» Problem
Pull out of the data below the stretch of lines bounded by the one containing "(hread : ∀ a" and the one containing "hread a v _ ih", both bounds included, unchanged.

» Material for this exercise
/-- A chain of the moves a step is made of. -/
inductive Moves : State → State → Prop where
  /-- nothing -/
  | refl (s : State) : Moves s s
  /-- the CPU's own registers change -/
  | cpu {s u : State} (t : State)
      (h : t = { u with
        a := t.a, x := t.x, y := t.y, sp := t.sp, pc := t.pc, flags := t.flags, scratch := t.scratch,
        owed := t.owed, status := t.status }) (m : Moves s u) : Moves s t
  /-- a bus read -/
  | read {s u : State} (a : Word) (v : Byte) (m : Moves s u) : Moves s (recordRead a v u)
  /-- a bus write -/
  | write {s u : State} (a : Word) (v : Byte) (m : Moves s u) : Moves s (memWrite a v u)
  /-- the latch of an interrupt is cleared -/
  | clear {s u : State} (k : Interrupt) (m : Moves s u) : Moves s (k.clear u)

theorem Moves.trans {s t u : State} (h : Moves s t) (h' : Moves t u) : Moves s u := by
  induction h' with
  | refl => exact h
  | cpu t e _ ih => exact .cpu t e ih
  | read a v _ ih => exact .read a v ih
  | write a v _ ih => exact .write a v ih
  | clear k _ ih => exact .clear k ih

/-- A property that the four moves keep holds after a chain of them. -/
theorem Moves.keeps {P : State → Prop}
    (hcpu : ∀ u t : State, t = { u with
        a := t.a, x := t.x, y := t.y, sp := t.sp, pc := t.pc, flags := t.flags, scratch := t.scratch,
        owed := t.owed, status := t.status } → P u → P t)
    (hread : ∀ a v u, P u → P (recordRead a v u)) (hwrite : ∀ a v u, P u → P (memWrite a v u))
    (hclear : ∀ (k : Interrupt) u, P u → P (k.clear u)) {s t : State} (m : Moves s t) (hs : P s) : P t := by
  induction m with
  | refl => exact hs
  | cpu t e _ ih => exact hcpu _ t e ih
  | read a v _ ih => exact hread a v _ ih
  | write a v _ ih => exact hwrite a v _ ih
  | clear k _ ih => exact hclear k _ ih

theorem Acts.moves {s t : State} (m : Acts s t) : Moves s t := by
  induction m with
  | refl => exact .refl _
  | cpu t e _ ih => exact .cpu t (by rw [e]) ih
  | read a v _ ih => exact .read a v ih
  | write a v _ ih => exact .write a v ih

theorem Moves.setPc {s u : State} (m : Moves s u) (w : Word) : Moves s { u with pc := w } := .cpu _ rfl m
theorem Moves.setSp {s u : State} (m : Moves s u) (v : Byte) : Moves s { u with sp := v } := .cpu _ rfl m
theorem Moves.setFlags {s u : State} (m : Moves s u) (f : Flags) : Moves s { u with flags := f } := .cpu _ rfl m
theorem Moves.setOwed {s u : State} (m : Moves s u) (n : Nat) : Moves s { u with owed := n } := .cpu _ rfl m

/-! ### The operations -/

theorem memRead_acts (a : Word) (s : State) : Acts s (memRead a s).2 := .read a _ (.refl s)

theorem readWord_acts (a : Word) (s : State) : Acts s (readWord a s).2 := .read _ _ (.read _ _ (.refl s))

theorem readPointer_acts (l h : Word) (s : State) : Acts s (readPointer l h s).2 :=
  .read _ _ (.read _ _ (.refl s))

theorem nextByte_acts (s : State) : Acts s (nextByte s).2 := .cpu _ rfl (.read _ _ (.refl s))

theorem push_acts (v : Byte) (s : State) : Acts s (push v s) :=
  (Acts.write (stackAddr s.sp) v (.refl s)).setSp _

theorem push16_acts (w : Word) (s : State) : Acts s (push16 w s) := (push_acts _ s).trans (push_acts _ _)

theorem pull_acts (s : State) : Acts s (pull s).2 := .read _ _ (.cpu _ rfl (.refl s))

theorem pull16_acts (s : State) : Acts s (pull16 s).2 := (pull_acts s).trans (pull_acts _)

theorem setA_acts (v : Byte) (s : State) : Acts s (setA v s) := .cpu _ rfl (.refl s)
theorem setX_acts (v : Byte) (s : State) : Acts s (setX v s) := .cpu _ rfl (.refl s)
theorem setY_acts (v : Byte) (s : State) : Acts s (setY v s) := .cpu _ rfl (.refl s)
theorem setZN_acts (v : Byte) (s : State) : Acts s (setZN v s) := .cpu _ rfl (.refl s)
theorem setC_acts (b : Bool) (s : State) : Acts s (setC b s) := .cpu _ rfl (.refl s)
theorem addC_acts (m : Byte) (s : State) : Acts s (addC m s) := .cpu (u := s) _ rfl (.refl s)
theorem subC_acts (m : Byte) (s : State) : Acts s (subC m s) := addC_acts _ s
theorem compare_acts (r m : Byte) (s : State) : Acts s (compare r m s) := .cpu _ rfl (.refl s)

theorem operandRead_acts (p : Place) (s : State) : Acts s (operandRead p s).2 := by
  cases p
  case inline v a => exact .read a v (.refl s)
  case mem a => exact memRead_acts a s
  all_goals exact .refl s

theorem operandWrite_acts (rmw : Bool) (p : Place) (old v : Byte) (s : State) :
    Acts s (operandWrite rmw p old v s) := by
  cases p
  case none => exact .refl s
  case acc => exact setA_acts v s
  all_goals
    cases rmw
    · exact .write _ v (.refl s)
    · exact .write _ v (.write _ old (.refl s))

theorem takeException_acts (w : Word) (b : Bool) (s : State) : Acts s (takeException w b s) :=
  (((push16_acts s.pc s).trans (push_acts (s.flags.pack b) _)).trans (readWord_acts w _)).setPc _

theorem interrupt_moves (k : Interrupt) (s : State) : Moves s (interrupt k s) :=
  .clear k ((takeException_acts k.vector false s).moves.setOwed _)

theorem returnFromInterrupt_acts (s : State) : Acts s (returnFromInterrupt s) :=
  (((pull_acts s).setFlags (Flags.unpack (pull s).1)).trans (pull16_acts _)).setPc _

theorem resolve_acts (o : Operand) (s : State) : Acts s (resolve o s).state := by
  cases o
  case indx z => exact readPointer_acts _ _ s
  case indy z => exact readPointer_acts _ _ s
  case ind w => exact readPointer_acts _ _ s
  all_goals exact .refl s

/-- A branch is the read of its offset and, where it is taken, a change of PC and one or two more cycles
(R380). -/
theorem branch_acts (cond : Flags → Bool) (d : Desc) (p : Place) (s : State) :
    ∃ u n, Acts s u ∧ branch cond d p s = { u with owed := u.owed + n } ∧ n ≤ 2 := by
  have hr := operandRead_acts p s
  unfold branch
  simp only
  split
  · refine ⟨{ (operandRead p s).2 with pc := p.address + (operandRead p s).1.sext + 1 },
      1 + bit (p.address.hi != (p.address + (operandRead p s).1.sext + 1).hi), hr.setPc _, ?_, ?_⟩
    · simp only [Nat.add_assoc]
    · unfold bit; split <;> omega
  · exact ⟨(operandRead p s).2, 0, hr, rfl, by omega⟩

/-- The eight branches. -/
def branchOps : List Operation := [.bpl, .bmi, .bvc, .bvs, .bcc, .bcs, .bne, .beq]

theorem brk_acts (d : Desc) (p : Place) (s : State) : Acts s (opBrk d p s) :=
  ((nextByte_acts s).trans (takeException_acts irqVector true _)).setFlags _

» Response to the exercise
    (hread : ∀ a v u, P u → P (recordRead a v u)) (hwrite : ∀ a v u, P u → P (memWrite a v u))
    (hclear : ∀ (k : Interrupt) u, P u → P (k.clear u)) {s t : State} (m : Moves s t) (hs : P s) : P t := by
  induction m with
  | refl => exact hs
  | cpu t e _ ih => exact hcpu _ t e ih
  | read a v _ ih => exact hread a v _ ih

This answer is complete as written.